### THE RECORDS

++++++++++++++++++++

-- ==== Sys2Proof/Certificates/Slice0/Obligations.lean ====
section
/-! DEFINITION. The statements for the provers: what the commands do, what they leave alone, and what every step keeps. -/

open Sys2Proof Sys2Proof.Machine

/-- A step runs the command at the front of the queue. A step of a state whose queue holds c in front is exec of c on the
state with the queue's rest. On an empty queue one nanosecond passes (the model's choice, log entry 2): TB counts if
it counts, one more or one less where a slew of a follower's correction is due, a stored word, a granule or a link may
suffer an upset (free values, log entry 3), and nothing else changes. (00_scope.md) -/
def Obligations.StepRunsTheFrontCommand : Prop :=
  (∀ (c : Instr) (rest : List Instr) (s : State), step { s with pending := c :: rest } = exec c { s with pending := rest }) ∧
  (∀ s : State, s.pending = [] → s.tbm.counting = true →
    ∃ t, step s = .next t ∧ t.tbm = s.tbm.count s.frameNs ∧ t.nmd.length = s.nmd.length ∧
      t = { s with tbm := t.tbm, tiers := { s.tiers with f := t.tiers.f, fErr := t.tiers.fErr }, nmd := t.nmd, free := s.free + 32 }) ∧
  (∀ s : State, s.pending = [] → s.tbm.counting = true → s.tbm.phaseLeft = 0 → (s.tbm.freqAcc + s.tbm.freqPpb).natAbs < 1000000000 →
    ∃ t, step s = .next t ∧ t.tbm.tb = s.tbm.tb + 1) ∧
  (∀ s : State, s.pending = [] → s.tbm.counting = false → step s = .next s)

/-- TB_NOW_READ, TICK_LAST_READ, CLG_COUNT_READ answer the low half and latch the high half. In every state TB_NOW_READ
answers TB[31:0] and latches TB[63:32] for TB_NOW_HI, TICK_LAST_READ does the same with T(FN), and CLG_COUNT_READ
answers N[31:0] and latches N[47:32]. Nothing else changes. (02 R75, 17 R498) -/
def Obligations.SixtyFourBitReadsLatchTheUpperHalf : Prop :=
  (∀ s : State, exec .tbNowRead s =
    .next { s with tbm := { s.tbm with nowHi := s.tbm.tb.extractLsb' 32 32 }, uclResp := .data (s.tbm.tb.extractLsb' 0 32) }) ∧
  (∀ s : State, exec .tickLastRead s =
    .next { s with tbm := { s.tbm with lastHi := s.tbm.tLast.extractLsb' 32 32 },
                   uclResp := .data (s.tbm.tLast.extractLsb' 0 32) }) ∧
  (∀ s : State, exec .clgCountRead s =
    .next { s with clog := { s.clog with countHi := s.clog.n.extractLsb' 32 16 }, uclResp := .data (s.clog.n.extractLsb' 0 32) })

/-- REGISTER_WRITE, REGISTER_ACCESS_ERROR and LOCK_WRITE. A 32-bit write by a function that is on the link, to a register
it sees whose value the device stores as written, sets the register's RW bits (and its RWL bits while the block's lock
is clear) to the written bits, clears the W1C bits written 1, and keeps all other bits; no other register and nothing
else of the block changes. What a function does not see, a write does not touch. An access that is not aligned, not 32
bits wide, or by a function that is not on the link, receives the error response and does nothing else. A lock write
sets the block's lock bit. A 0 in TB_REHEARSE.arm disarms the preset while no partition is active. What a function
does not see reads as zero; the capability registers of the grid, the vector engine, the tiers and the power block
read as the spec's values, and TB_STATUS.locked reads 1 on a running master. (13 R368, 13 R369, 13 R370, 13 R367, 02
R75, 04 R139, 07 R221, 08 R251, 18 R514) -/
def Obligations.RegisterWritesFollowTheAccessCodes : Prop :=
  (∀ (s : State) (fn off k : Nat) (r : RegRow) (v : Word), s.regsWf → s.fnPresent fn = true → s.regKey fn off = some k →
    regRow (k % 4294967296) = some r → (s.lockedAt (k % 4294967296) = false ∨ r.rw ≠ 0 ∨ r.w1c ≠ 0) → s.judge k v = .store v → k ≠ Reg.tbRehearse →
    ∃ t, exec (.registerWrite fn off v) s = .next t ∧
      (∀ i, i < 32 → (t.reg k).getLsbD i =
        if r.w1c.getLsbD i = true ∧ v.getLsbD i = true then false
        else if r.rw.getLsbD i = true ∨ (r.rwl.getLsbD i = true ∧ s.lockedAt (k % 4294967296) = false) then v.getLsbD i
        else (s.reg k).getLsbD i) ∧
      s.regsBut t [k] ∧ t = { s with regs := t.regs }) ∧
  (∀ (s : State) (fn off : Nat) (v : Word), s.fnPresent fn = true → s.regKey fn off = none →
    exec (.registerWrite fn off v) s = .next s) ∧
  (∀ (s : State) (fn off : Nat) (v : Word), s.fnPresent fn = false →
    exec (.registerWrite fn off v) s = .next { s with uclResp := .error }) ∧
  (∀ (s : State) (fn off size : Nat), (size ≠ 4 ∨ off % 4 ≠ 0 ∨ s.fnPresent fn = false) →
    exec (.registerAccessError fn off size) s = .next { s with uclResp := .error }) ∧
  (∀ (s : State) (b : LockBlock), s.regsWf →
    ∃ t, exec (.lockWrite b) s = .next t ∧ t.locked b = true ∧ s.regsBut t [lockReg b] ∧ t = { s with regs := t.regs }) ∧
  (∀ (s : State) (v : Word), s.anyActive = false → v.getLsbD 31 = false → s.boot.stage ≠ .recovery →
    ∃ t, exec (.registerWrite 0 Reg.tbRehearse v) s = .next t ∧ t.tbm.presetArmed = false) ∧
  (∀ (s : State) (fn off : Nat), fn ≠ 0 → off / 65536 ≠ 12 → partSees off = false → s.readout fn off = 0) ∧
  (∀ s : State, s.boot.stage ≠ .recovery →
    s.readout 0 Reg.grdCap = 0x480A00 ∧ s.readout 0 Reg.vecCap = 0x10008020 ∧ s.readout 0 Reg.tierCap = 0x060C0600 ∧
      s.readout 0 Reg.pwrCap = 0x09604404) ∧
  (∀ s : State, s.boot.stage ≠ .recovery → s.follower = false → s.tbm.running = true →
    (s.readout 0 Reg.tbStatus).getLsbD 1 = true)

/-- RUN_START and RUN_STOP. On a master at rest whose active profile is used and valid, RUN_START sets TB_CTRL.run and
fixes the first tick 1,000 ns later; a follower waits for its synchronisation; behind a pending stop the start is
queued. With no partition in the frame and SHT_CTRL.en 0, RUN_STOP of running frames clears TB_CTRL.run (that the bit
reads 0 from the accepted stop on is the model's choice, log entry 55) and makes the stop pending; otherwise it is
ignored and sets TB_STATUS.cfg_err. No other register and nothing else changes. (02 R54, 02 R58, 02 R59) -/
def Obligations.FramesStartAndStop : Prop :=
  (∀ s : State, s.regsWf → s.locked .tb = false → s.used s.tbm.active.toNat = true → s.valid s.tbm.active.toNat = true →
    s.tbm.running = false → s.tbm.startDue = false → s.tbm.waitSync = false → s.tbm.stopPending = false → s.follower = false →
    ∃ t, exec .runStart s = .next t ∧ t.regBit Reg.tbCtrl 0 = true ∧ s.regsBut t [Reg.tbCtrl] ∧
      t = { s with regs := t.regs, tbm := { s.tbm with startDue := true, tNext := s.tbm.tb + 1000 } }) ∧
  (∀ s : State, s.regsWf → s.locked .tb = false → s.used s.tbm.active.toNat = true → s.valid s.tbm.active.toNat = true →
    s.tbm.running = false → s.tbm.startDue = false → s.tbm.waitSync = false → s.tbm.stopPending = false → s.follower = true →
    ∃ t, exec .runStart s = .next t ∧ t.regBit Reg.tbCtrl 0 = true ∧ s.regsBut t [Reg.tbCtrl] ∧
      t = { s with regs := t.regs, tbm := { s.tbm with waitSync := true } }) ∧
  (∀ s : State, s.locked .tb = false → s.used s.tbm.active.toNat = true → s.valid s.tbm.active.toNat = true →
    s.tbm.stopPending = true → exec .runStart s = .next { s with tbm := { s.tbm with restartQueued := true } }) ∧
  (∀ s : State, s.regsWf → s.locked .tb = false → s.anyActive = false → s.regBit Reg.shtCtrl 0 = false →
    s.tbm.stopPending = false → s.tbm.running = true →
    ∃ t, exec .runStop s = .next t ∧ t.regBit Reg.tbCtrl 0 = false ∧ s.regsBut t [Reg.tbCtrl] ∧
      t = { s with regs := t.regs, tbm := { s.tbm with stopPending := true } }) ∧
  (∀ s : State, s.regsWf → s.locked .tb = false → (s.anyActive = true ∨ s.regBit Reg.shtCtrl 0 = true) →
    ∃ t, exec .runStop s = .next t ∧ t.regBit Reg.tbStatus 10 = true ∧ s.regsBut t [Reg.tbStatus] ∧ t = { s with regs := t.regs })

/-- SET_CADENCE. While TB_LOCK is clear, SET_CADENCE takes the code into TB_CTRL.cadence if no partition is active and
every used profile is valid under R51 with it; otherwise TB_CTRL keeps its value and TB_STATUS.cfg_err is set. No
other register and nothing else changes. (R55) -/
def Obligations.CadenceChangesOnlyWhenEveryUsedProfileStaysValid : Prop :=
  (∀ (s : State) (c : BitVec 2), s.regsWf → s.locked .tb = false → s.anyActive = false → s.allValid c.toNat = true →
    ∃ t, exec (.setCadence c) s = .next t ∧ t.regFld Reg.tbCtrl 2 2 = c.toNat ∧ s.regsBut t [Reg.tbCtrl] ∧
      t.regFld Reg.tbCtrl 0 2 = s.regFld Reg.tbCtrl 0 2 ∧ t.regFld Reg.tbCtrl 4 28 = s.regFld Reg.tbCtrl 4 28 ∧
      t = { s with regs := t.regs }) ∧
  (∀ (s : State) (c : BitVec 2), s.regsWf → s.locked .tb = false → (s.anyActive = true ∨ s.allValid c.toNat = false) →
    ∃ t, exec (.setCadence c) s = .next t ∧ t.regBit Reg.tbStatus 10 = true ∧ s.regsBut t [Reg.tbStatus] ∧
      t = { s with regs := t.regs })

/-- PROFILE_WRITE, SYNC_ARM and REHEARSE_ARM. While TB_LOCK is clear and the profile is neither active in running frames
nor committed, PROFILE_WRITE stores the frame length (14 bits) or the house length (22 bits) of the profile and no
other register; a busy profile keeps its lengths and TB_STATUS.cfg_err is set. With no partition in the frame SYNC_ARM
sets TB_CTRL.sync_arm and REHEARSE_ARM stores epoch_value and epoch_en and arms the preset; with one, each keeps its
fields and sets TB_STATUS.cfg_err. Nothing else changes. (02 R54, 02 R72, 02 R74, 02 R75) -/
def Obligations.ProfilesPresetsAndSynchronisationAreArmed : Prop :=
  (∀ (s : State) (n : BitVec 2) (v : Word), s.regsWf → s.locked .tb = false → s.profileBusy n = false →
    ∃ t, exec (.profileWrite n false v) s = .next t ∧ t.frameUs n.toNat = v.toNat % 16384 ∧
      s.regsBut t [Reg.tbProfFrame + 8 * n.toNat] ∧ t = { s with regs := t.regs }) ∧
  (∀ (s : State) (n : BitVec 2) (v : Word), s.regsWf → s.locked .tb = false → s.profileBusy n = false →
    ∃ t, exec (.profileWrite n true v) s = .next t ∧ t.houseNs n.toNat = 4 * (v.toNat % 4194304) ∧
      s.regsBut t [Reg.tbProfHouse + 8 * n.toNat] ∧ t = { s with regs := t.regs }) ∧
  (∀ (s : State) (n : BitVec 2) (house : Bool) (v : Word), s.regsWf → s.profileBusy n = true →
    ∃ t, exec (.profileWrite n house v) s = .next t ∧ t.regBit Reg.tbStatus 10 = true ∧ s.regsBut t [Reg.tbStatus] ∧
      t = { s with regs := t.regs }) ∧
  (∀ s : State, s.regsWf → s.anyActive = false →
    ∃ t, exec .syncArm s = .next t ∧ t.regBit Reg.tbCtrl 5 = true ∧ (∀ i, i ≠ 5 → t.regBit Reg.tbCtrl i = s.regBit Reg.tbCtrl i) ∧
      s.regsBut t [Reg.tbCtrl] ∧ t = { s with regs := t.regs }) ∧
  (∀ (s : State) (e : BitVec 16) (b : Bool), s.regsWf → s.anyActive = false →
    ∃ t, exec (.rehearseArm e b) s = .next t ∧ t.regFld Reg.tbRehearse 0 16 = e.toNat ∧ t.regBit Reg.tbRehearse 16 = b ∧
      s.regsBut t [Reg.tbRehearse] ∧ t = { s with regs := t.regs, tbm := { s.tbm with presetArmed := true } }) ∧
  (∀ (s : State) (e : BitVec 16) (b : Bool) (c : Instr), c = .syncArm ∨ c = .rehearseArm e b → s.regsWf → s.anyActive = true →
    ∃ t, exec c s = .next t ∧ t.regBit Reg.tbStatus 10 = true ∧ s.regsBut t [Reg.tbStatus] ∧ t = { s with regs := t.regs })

++++++++++++++++++++

### TASK DESCRIPTION
Only the lines from the beginning of the material to the line containing "every state TB_NOW_READ" should be echoed, verbatim and in full.

### ANSWER TO THIS EXERCISE
-- ==== Sys2Proof/Certificates/Slice0/Obligations.lean ====
section
/-! DEFINITION. The statements for the provers: what the commands do, what they leave alone, and what every step keeps. -/

open Sys2Proof Sys2Proof.Machine

/-- A step runs the command at the front of the queue. A step of a state whose queue holds c in front is exec of c on the
state with the queue's rest. On an empty queue one nanosecond passes (the model's choice, log entry 2): TB counts if
it counts, one more or one less where a slew of a follower's correction is due, a stored word, a granule or a link may
suffer an upset (free values, log entry 3), and nothing else changes. (00_scope.md) -/
def Obligations.StepRunsTheFrontCommand : Prop :=
  (∀ (c : Instr) (rest : List Instr) (s : State), step { s with pending := c :: rest } = exec c { s with pending := rest }) ∧
  (∀ s : State, s.pending = [] → s.tbm.counting = true →
    ∃ t, step s = .next t ∧ t.tbm = s.tbm.count s.frameNs ∧ t.nmd.length = s.nmd.length ∧
      t = { s with tbm := t.tbm, tiers := { s.tiers with f := t.tiers.f, fErr := t.tiers.fErr }, nmd := t.nmd, free := s.free + 32 }) ∧
  (∀ s : State, s.pending = [] → s.tbm.counting = true → s.tbm.phaseLeft = 0 → (s.tbm.freqAcc + s.tbm.freqPpb).natAbs < 1000000000 →
    ∃ t, step s = .next t ∧ t.tbm.tb = s.tbm.tb + 1) ∧
  (∀ s : State, s.pending = [] → s.tbm.counting = false → step s = .next s)

/-- TB_NOW_READ, TICK_LAST_READ, CLG_COUNT_READ answer the low half and latch the high half. In every state TB_NOW_READ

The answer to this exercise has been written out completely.